▶ _Task statement_
State how many lines of the records contain the string "part". Give the number alone.

▶ _Data section_
/-- A part of a field is that part of the word. -/
theorem extract_of_field {m w : Nat} {x : BitVec m} {v : BitVec w} (p lo n : Nat) (e : x.extractLsb' p w = v)
    (h : lo + n ≤ w) : x.extractLsb' (p + lo) n = v.extractLsb' lo n := by
  rw [← e]
  apply BitVec.eq_of_getLsbD_eq
  intro i hi
  have hw : lo + i < w := by omega
  simp [hi, hw, Nat.add_assoc]

/-- A bit of a field is that bit of the word. -/
theorem bit_of_field {m w : Nat} {x : BitVec m} {v : BitVec w} (p i : Nat) (e : x.extractLsb' p w = v) (h : i < w) :
    x.getLsbD (p + i) = v.getLsbD i := by
  rw [← e, BitVec.getLsbD_extractLsb']; simp [h]

/-- A part of the lowest field of `encR`. -/
theorem low_encR (mj d a b : BitVec 6) (fn : BitVec 8) (lo n : Nat) (h : lo + n ≤ 8) :
    (encR mj d a b fn).extractLsb' lo n = (fn).extractLsb' lo n := by
  rw [← Nat.zero_add lo]; exact (Nat.zero_add lo).symm ▸ extract_of_field 0 lo n (field0_encR mj d a b fn) h

/-- A bit of the lowest field of `encR`. -/
theorem lowBit_encR (mj d a b : BitVec 6) (fn : BitVec 8) (i : Nat) (h : i < 8) : (encR mj d a b fn).getLsbD i = (fn).getLsbD i := by
  simpa using bit_of_field 0 i (field0_encR mj d a b fn) h

/-- A part of the lowest field of `encI`. -/
theorem low_encI (mj d a : BitVec 6) (imm : BitVec 14) (lo n : Nat) (h : lo + n ≤ 14) :
    (encI mj d a imm).extractLsb' lo n = (imm).extractLsb' lo n := by
  rw [← Nat.zero_add lo]; exact (Nat.zero_add lo).symm ▸ extract_of_field 0 lo n (field0_encI mj d a imm) h

/-- A bit of the lowest field of `encI`. -/
theorem lowBit_encI (mj d a : BitVec 6) (imm : BitVec 14) (i : Nat) (h : i < 14) : (encI mj d a imm).getLsbD i = (imm).getLsbD i := by
  simpa using bit_of_field 0 i (field0_encI mj d a imm) h

/-- A part of the lowest field of `encV`. -/
theorem low_encV (mj d a b : BitVec 6) (m k : Bool) (fn : BitVec 6) (lo n : Nat) (h : lo + n ≤ 6) :
    (encV mj d a b m k fn).extractLsb' lo n = (fn).extractLsb' lo n := by
  rw [← Nat.zero_add lo]; exact (Nat.zero_add lo).symm ▸ extract_of_field 0 lo n (field0_encV mj d a b m k fn) h

/-- A bit of the lowest field of `encV`. -/
theorem lowBit_encV (mj d a b : BitVec 6) (m k : Bool) (fn : BitVec 6) (i : Nat) (h : i < 6) : (encV mj d a b m k fn).getLsbD i = (fn).getLsbD i := by
  simpa using bit_of_field 0 i (field0_encV mj d a b m k fn) h

/-- A part of the lowest field of `encP`. -/
theorem low_encP (e f kind : BitVec 6) (ext : BitVec 8) (lo n : Nat) (h : lo + n ≤ 8) :
    (encP e f kind ext).extractLsb' lo n = (ext).extractLsb' lo n := by
  rw [← Nat.zero_add lo]; exact (Nat.zero_add lo).symm ▸ extract_of_field 0 lo n (field0_encP e f kind ext) h

/-- A bit of the lowest field of `encP`. -/
theorem lowBit_encP (e f kind : BitVec 6) (ext : BitVec 8) (i : Nat) (h : i < 8) : (encP e f kind ext).getLsbD i = (ext).getLsbD i := by
  simpa using bit_of_field 0 i (field0_encP e f kind ext) h

/-- Bit 19 of `encB`. -/
@[simp] theorem bit19_encB (mj : BitVec 6) (c1 c0 : BitVec 1) (a b : SReg) (off : BitVec 14) : (encB mj c1 c0 a b off)[19] = c0[0] :=
  (bit_of_field 19 0 (field19_encB mj c1 c0 a b off) (by decide)).trans (by simp)

/-- Bit 25 of `encB`. -/
@[simp] theorem bit25_encB (mj : BitVec 6) (c1 c0 : BitVec 1) (a b : SReg) (off : BitVec 14) : (encB mj c1 c0 a b off)[25] = c1[0] :=
  (bit_of_field 25 0 (field25_encB mj c1 c0 a b off) (by decide)).trans (by simp)

/-- Bit 10 of `encS`. -/
@[simp] theorem bit10_encS (mj d a : BitVec 6) (w : BitVec 3) (o : Bool) (imm : BitVec 10) : (encS mj d a w o imm)[10] = o :=
  (bit_of_field 10 0 (field10_encS mj d a w o imm) (by decide)).trans (by simp [e1])

/-- Bit 7 of `encV`. -/
@[simp] theorem bit7_encV (mj d a b : BitVec 6) (m k : Bool) (fn : BitVec 6) : (encV mj d a b m k fn)[7] = m :=
  (bit_of_field 7 0 (field7_encV mj d a b m k fn) (by decide)).trans (by simp [e1])

/-- Bit 6 of `encV`. -/
@[simp] theorem bit6_encV (mj d a b : BitVec 6) (m k : Bool) (fn : BitVec 6) : (encV mj d a b m k fn)[6] = k :=
  (bit_of_field 6 0 (field6_encV mj d a b m k fn) (by decide)).trans (by simp [e1])

/-- Bit 2 of `encM`. -/
@[simp] theorem bit2_encM (mj d a b : BitVec 6) (w : BitVec 3) (mode : BitVec 2) (m : Bool) (o : BitVec 2) : (encM mj d a b w mode m o)[2] = m :=
  (bit_of_field 2 0 (field2_encM mj d a b w mode m o) (by decide)).trans (by simp [e1])

/-- The MOD prefix means the modifiers it was built from (R108, R109). -/
theorem decPrefix_mod (n p : Bool) (x : Option VReg) :
    decPrefix 1 (encP (x.getD 0) 0 0x01 (0#5 ++ e1 x.isSome ++ e1 p ++ e1 n)) = (false, false, false, .mod ⟨n, p, x⟩) := by
  have l (i : Nat) (h : i < 8) := lowBit_encP (x.getD 0) 0 0x01 (0#5 ++ e1 x.isSome ++ e1 p ++ e1 n) i h
  have e (lo k : Nat) (h : lo + k ≤ 8) := low_encP (x.getD 0) 0 0x01 (0#5 ++ e1 x.isSome ++ e1 p ++ e1 n) lo k h
  simp only [decPrefix, l 0 (by decide), l 1 (by decide), l 2 (by decide), e 3 5 (by decide), wD_encP, wA_encP]
  cases n <;> cases p <;> cases x <;> simp [e1]

/-! ## Words of one instruction -/

/-- A word whose major is neither reserved nor a prefix, with nothing after it, is what its base word says (R78, R112). -/
theorem decodeWords_one (w : IWord) (i : Instr) (hp : (wMajor w).toNat ≠ 0x3E)
    (hr : reservedMajor (wMajor w).toNat = false) (h : (decBase .none w).finish = .ok i) (hw : i.words ≠ 2) :
    decodeWords [w] = .ok i := by
  have hz : isPairPrefix 0 = false := by decide
  have h1 : decodeOne w 0 = .ok i := by simp only [decodeOne, hp, if_false, hr, Bool.false_eq_true, h]
  simp only [decodeWords, window, List.getD_cons_zero, List.getD_cons_succ, List.getD_nil, decode, h1, if_neg hw, hz,
    Bool.false_eq_true, if_false]

/-- A prefixed word with nothing after it is what its base word says under the prefix (R108, R112). -/
theorem decodeWords_two (e f kind : BitVec 6) (ext : BitVec 8) (w : IWord) (i : Instr) (ctx : PreCtx)
    (hk : kind.toNat ≠ 0 ∧ kind.toNat ≤ 4) (hr : reservedMajor (wMajor w).toNat = false)
    (ha : kindAllows kind.toNat (wMajor w).toNat = true)
    (hc : decPrefix kind.toNat (encP e f kind ext) = (false, false, false, ctx))
    (h : (decBase ctx w).finish = .ok i) (hw : i.words = 2) : decodeWords [encP e f kind ext, w] = .ok i := by
  have hz : isPairPrefix 0 = false := by decide
  have hm : (wMajor w).toNat ≠ 0x3E := by
    intro e
    rw [e] at ha
    unfold kindAllows at ha
    split at ha <;> simp at ha
  have h1 : decodeOne (encP e f kind ext) w = .ok i := by
    have hk4 : ¬ 4 < kind.toNat := by omega
    simp [decodeOne, hr, hk.1, hk4, ha, hm, hc, h]
  simp only [decodeWords, window, List.getD_cons_zero, List.getD_cons_succ, List.getD_nil, decode, h1, hw, if_true, hz,
    Bool.false_eq_true, if_false]

/-- The majors of the V format (R92). -/
theorem decBase_V (ctx : PreCtx) (w : IWord) (h : 0x18 ≤ (wMajor w).toNat ∧ (wMajor w).toNat ≤ 0x24) :
    decBase ctx w = decV (wMajor w).toNat ctx w := by
  simp only [decBase]
  repeat rw [if_neg (by omega)]
  rw [if_pos h.2]

/-- The majors of the M format (R99). -/
theorem decBase_M (ctx : PreCtx) (w : IWord) (h : 0x25 ≤ (wMajor w).toNat ∧ (wMajor w).toNat ≤ 0x2C) :
    decBase ctx w = decM (wMajor w).toNat ctx w := by
  simp only [decBase]
  repeat rw [if_neg (by omega)]
  rw [if_pos h.2]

▶ _Task output_
5